De eigendom van de productiemiddelen onderging ook veranderingen. De oligarchische eigendom van de productiemiddelen die de industriële revolutie in het begin tot het midden van de 19e eeuw kenmerkte maakte plaats voor een bredere verdeling van de eigendom door de aankoop van gemeenschappelijke voorraden door particulieren en door instellingen zoals verzekeringsmaatschappijen. In de eerste helft van de 20e eeuw socialiseerden veel Europese landen fundamentele sectoren van hun economie. Er was ook in die periode een verandering in de politieke theorieën: in plaats van de laissez-faire ideeën die het economische en sociale denken van de klassieke industriële revolutie domineerden, gingen regeringen over het algemeen naar de sociale en economische wereld om te voldoen aan de behoeften van hun meer complexe industriële samenlevingen.

waar en wanneer vond de industriële revolutie plaats?

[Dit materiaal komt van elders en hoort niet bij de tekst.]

-- ==== Sys2Proof/Tests/Slice0.lean ====
section
/-! SUPPORT. Tests: for every statement with hypotheses a named theorem that concrete states and operands meet them, clause by clause; ill-formed commands that Instr.wf refuses; and single steps whose results the spec's own tables give. -/

namespace Sys2Proof.Tests

open Sys2Proof.Machine

set_option Elab.async false

/-! ### Small states -/

/-- A started package in cycle 1,000 of epoch 0, with nothing else. -/
def up : State := { State.reset with boot := { phase := .started, islands := List.range 224 }, mgt := { resetLow := false }, clk := { cycle := 1000, now := 50000000 } }

/-- A sequencer word of fields, by lowest bit and value (03, word layout). -/
def word (fs : List (Nat × Nat)) : Nat := fs.foldl (fun n f => n + f.2 * 2 ^ f.1) 0

/-- Page 0 of a row program, fetched, of the given bytes. -/
def page0 (bs : List Byte) : Page := { page := 0, usable := true, bytes := bs }

/-- `up` with row 0 (serving) and row 1 (training), both with the sequencer `q`. -/
def rows (q : RowSeq) : State := { up with regs := [(tilBase 0 + 0x10, 1#32)], seqs := [(0, q), (1, q)] }

/-- Both rows issue a word in this cycle. -/
def seqOf (w : Nat) : RowSeq := { running := true, since := 1000, pages := [(0, page0 (toBytes 16 w))] }
def issue (w : Nat) : State := rows (seqOf w)

/-- A word of both rows, which issued 3 cycles ago, reaches its tiles in this cycle; it did with N = 4, ACCBASE = 8 and address A. -/
def flightOf (w a : Nat) : Flight := ⟨1000, w, true, 4, a, 8, none⟩
def fly (w : Nat) (a : Nat := 0) : State := rows { running := true, flight := [flightOf w a] }

/-- Quarter 0 of tile 0, and the whole of tile 4: TMASK and QMASK of their words. -/
def sel0 : Sel := ⟨0, 1#4, 1#4⟩
def sel1 : Sel := ⟨1, 1#4, 0#4⟩
def slot0 (fs : List (Nat × Nat)) : Nat := word ([(12, 1), (36, 1)] ++ fs)
def slot1 (fs : List (Nat × Nat)) : Nat := word ((12, 1) :: fs)

/-- The state after a command, as it was where the command stops. -/
def after (c : Instr) (s : State) : State :=
  match exec c s with
  | .next t => t
  | _ => s

/-- What holds of every listed value and of the default holds of every value of a table. -/
theorem get_of_all {α : Type} (P : α → Prop) (t : Tbl α) (d : α) (hd : P d) (h : ∀ p ∈ t, P p.2) (k : Nat) : P (t.get d k) := by
  induction t with
  | nil => exact hd
  | cons p t ih =>
    obtain ⟨a, v⟩ := p
    by_cases e : k = a
    · have hv := h (a, v) (by simp)
      simpa [Tbl.get, Tbl.find, e] using hv
    · have ht := ih (fun q hq => h q (by simp [hq]))
      simpa [Tbl.get, Tbl.find, e] using ht

/-- A unit of a tile in which nothing goes on by itself. -/
def still (x : AUnit) : Bool := x.running.isNone && x.queued.isNone && x.swapAt.isNone

/-- Where every listed unit and every request is still, nothing happens by itself at the end of the cycle. -/
theorem quiet_of (s : State) (hm : s.memErr = []) (ht : ∀ p ∈ s.tiles, ∀ q ∈ p.2.units, still q.2 = true)
    (hc : ∀ p ∈ s.hbm.chans, p.2.reqs = []) : Claims.Quiet s := by
  have hu : ∀ k u, still ((s.tile k).unit u) = true := fun k u =>
    get_of_all (fun (t : Tile) => ∀ u, still (t.unit u) = true) s.tiles {} (fun _ => rfl)
      (fun p hp u => get_of_all (fun x => still x = true) p.2.units {} rfl (fun q hq => ht p hp q hq) u) k u
  have hx : ∀ x, still x = true → x.running = none ∧ x.queued = none ∧ x.swapAt = none := by
    intro x h
    simpa [still, Bool.and_eq_true, Option.isNone_iff_eq_none, and_assoc] using h
  refine ⟨hm, fun k u => ⟨(hx _ (hu k u)).1, (hx _ (hu k u)).2.1⟩, fun k u _ => (hx _ (hu k u)).2.2, fun c q hq => ?_⟩
  have hr : (s.chan c).reqs = [] := get_of_all (fun (x : Chan) => x.reqs = []) s.hbm.chans {} rfl (fun p hp => hc p hp) c
  rw [hr] at hq
  cases hq

/-! ### Witnesses: the queue and the sequencers -/

theorem test_witness_StepRunsTheFront : ({ up with pending := [.coldReset] } : State).pending = .coldReset :: [] := rfl
theorem test_witness_StepsKeepTheCanonicalForm : State.reset.canonical = true ∧ step State.reset = .next (match step State.reset with | .next t => t | _ => State.reset) := by
  exact ⟨by decide, rfl⟩

theorem test_witness_CommandsLeaveTheQueue : exec .coldReset up = .next (up.doColdReset) := rfl

/-- The word of a CTL operation with ARG 5. -/
def ctlWord (op : Nat) : Nat := word [(16, op), (20, 5)]

theorem test_witness_CtlWords : ((List.range 16).all (fun op => (issue (ctlWord op)).issuing 0 == some (ctlWord op) && (issue (ctlWord op)).issuing 1 == some (ctlWord op) &&
      isCtl op (ctlWord op) && isCtlArg op 5 (ctlWord op))) = true ∧
    (issue (ctlWord 9)).serving 0 = true ∧ (issue (ctlWord 9)).serving 1 = false ∧ ((issue (ctlWord 9)).seq 0).gated = false ∧ ((issue (ctlWord 6)).seq 0).loops.length < 4 := by decide +kernel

historici verdelen de Industriële Revolutie conventioneel in twee ongeveer opeenvolgende delen. Wat de eerste Industriële Revolutie wordt genoemd duurde van het midden van de 18e eeuw tot ongeveer 1830 en was meestal beperkt tot Groot-Brittannië. De Tweede Industriële Revolutie duurde van het midden van de 19e eeuw tot het begin van de 20e eeuw en vond plaats in Groot-Brittannië, continentaal Europa, Noord-Amerika en Japan. Later in de 20e eeuw verspreidde de Tweede Industriële Revolutie zich naar andere delen van de wereld.
R

wie waren enkele belangrijke uitvinders van de Industriële Revolutie?belangrijke uitvinders van de Industriële Revolutie waren James Watt, die de stoommachine sterk verbeterde.; Richard Trevithick en George Stephenson, die de stoomlocomotief pionierden; Robert Fulton, die de eerste commercieel succesvolle paddle steamer ontwierp; Michael Faraday, die de eerste elektrische generator en elektromotor demonstreerde; Joseph Wilson Swan en Thomas Alva Edison, die elk onafhankelijk de gloeilamp uitvonden; Samuel Morse, die een systeem van elektrische telegrafie ontwierp en morsecode uitvond; Alexander Graham Bell, die wordt gecrediteerd met het uitvinden van de telefoon; en Gottlieb Daimler en Karl Benz, die de eerste motorfiets en auto gebouwd, respectievelijk, aangedreven door hoge snelheid verbrandingsmotoren van hun eigen ontwerp.ontdek enkele belangrijke uitvinders en uitvindingen van de Industriële Revolutie.

wat waren enkele belangrijke uitvindingen van de Industriële Revolutie?belangrijke uitvindingen van de Industriële Revolutie waren de stoommachine voor het aandrijven van stoomlocomotieven, stoomboten, stoomschepen en machines in fabrieken.; elektrische generatoren en elektromotoren; de Gloeilamp( Gloeilamp); De Telegraaf en telefoon; en de interne verbrandingsmotor en auto, waarvan de massaproductie werd geperfectioneerd door Henry Ford in het begin van de 20e eeuw.

geschreven door John Rafferty, Editor, Earth and Life Sciences, Encyclopedia Britannica.

top beeld door: Library of Congress, Washington, D. C

Geef een antwoord

Het e-mailadres wordt niet gepubliceerd.